***** Data supplied

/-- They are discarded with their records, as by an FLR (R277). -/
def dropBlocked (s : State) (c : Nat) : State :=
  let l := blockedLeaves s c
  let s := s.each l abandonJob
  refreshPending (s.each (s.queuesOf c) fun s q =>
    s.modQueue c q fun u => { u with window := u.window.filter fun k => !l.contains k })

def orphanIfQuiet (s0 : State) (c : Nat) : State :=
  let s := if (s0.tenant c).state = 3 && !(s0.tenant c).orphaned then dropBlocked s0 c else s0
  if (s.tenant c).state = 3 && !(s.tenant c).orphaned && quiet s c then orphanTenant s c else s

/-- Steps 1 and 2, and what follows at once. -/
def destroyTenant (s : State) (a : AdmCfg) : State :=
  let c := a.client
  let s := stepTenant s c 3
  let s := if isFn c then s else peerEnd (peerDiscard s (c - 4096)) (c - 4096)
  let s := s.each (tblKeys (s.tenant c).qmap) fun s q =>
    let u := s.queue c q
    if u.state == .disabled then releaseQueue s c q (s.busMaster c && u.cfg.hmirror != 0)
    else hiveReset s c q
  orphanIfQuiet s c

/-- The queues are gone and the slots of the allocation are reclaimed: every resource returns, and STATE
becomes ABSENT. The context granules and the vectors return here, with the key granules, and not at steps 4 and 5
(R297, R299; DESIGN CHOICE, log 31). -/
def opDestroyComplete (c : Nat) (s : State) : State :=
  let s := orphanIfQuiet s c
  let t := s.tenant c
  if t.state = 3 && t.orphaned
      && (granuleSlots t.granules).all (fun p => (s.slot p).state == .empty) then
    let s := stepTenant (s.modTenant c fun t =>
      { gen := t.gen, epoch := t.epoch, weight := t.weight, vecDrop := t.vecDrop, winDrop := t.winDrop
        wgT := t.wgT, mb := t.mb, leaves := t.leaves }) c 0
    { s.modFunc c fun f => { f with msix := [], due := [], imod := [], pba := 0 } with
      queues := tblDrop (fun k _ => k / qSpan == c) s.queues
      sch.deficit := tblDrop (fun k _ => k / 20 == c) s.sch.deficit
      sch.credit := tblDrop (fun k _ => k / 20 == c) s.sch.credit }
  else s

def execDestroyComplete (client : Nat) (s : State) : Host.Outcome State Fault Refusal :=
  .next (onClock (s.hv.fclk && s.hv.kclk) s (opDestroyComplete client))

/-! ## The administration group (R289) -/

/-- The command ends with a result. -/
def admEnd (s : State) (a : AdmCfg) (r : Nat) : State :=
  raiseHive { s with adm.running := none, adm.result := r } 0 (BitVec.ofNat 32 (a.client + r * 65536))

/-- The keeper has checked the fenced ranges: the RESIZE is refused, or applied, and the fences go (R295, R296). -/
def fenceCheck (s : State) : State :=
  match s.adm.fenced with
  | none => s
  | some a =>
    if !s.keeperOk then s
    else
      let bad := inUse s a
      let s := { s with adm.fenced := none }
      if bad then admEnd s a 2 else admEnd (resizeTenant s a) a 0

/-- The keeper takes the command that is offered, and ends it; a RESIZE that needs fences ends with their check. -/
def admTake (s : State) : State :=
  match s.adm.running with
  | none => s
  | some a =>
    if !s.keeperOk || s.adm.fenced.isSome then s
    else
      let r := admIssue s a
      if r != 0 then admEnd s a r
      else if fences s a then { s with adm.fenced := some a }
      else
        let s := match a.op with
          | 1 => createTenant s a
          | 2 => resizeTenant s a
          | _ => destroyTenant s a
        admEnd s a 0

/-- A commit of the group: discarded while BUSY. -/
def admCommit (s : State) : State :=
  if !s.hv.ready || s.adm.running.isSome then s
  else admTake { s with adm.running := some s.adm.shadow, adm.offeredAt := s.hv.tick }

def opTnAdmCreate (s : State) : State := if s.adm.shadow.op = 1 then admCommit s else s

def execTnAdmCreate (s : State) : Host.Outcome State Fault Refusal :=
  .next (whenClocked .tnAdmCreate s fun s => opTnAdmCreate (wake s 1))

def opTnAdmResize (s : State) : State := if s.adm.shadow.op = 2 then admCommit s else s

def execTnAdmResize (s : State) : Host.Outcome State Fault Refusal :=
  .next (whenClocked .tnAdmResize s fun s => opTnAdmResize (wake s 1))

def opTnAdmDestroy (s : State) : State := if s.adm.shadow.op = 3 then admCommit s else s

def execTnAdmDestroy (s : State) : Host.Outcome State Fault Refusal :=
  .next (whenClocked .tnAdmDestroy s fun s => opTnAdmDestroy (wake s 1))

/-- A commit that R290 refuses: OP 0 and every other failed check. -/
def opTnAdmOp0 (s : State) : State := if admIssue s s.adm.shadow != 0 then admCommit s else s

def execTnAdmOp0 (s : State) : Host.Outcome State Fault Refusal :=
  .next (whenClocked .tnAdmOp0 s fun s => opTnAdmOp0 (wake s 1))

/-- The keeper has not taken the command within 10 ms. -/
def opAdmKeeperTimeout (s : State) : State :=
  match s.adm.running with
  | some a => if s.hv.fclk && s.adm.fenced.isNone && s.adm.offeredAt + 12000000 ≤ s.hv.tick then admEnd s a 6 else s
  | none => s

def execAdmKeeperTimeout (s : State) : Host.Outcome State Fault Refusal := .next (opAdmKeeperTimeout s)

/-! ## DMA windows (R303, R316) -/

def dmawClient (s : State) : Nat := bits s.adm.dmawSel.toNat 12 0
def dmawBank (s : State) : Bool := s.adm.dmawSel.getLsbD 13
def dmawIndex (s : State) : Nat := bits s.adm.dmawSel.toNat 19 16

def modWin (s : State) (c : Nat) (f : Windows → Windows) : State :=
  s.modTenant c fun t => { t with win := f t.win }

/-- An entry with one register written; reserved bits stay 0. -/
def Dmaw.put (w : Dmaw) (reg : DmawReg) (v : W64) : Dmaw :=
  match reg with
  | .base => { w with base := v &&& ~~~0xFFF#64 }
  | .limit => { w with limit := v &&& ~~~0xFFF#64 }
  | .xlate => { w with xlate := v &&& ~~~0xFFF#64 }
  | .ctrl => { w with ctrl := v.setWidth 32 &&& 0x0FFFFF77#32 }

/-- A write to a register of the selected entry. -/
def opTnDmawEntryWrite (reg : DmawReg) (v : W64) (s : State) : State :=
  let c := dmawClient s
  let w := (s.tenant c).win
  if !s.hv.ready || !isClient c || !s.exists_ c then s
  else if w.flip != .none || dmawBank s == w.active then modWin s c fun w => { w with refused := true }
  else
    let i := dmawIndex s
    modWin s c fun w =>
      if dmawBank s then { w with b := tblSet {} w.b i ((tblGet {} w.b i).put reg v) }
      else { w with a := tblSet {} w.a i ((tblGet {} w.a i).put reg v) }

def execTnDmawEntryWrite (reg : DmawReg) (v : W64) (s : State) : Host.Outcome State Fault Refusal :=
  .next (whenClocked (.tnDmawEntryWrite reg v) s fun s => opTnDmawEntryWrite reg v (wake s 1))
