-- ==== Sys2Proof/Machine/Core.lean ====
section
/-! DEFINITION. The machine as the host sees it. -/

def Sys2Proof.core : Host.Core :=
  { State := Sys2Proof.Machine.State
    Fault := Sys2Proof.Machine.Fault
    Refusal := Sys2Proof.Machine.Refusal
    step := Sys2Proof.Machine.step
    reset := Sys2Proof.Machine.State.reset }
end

**********
***** Data supplied

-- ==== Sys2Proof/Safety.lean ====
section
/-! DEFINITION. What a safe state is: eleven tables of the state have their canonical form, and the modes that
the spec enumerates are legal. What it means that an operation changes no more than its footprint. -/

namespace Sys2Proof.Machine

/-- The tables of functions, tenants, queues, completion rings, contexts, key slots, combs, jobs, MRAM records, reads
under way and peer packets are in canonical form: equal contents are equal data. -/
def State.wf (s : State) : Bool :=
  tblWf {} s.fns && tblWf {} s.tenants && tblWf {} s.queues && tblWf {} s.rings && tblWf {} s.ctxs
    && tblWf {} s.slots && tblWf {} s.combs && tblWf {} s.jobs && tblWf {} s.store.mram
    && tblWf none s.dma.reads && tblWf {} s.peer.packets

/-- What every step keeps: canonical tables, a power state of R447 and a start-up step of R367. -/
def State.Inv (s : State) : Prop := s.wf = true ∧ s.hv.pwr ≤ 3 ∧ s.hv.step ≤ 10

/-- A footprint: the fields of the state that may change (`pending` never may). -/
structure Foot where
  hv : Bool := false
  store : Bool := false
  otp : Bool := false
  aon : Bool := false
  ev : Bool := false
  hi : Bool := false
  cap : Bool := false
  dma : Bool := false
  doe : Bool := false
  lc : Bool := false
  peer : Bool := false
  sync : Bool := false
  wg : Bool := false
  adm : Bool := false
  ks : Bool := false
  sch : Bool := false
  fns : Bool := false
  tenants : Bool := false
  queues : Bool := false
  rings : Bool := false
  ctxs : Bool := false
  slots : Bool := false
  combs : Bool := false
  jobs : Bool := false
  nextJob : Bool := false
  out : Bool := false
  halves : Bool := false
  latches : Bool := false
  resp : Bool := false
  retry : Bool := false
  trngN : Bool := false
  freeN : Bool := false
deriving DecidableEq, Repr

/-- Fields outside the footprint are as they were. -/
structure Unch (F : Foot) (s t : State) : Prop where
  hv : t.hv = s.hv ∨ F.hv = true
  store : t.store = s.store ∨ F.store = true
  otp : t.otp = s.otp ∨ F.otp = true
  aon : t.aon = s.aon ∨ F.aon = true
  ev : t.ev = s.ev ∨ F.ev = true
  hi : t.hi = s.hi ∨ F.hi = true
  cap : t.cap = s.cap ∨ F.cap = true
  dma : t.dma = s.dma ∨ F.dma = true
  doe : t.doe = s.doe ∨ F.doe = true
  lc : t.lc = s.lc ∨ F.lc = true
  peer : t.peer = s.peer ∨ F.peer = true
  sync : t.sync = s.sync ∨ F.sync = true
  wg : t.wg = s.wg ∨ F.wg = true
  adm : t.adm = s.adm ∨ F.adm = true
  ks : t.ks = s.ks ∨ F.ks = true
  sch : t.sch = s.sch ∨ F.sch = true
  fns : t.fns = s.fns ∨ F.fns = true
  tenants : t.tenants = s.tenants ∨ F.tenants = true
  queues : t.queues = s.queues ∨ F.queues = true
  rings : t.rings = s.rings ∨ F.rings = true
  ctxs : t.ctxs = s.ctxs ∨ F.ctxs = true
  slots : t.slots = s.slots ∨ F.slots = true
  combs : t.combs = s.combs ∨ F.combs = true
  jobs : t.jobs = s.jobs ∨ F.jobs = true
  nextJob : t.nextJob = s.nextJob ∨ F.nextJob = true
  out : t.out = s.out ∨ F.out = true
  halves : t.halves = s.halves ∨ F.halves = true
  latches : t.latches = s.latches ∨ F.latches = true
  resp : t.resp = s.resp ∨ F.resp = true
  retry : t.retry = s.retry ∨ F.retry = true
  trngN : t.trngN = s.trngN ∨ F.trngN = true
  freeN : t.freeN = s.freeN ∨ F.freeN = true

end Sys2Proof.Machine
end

**********
***** Data supplied

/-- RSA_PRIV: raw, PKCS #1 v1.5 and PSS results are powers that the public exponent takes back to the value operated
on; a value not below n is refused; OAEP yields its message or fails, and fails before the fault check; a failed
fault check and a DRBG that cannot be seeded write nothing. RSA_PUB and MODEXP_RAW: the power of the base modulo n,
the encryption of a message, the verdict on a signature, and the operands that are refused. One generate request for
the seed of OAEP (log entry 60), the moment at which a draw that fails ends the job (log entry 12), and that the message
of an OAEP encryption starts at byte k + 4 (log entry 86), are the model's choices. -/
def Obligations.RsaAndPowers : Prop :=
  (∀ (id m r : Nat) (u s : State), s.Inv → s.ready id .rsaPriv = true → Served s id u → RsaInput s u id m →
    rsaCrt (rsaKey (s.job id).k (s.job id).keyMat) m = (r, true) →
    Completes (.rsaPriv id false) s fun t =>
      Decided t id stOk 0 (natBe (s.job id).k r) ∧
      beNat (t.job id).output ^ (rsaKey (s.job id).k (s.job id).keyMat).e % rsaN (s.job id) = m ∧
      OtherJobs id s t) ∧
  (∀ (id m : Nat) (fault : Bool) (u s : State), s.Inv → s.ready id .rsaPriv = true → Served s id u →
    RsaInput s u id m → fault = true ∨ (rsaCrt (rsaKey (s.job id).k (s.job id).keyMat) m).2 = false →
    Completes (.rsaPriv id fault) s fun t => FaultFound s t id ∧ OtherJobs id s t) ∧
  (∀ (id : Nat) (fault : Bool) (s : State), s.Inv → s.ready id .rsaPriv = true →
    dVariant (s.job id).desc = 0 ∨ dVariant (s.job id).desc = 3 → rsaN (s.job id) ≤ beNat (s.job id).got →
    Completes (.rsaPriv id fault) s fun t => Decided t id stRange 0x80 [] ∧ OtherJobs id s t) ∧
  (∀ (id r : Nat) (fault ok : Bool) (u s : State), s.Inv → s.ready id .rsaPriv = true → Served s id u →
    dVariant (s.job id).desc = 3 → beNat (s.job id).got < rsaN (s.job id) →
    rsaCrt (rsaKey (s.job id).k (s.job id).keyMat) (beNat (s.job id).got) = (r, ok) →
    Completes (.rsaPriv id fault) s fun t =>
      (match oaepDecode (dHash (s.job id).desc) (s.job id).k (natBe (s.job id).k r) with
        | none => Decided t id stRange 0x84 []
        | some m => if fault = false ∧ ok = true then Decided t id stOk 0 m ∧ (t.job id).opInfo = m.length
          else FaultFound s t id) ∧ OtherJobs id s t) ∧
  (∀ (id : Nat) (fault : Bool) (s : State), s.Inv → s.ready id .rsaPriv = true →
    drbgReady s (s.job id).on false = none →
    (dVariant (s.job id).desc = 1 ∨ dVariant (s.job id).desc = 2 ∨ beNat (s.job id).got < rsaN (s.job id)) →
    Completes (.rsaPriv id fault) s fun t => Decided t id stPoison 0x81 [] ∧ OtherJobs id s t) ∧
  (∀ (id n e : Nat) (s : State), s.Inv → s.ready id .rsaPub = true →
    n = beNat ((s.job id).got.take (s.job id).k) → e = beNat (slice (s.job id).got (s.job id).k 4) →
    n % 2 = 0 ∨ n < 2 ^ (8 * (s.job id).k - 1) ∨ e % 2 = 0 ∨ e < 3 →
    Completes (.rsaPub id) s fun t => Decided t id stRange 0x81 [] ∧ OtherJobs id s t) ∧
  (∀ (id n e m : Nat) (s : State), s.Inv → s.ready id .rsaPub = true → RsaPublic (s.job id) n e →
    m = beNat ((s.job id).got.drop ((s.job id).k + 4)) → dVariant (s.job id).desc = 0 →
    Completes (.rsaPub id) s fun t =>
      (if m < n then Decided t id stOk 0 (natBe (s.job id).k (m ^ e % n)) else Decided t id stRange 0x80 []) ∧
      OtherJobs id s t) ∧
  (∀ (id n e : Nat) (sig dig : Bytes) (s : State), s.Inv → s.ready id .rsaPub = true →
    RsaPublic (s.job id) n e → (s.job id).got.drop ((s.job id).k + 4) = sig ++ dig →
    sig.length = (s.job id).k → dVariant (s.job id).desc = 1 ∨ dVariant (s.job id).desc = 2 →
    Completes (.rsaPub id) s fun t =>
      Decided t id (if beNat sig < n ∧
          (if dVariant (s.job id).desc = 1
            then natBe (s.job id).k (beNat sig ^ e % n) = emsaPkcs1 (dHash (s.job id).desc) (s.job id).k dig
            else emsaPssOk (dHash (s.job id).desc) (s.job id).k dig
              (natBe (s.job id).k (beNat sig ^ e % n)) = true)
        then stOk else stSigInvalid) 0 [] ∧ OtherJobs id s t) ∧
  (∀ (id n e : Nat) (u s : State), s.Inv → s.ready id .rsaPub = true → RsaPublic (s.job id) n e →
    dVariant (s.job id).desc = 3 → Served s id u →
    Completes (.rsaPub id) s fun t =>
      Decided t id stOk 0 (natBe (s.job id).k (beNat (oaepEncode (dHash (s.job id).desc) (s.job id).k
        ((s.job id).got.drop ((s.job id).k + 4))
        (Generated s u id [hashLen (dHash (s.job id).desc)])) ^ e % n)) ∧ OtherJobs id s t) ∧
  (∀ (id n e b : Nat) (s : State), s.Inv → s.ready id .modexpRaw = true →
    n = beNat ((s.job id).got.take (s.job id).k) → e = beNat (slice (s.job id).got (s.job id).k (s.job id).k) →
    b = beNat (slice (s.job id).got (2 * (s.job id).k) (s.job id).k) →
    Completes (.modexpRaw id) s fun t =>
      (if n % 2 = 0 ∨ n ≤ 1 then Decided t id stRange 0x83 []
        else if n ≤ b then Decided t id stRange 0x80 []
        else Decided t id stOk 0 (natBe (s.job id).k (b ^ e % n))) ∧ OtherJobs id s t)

**********

_Task directions_:
Each line of the entries that contains the word "Prop" should be listed.

_Task answer_:
def State.Inv (s : State) : Prop := s.wf = true ∧ s.hv.pwr ≤ 3 ∧ s.hv.step ≤ 10
structure Unch (F : Foot) (s t : State) : Prop where
def Obligations.RsaAndPowers : Prop :=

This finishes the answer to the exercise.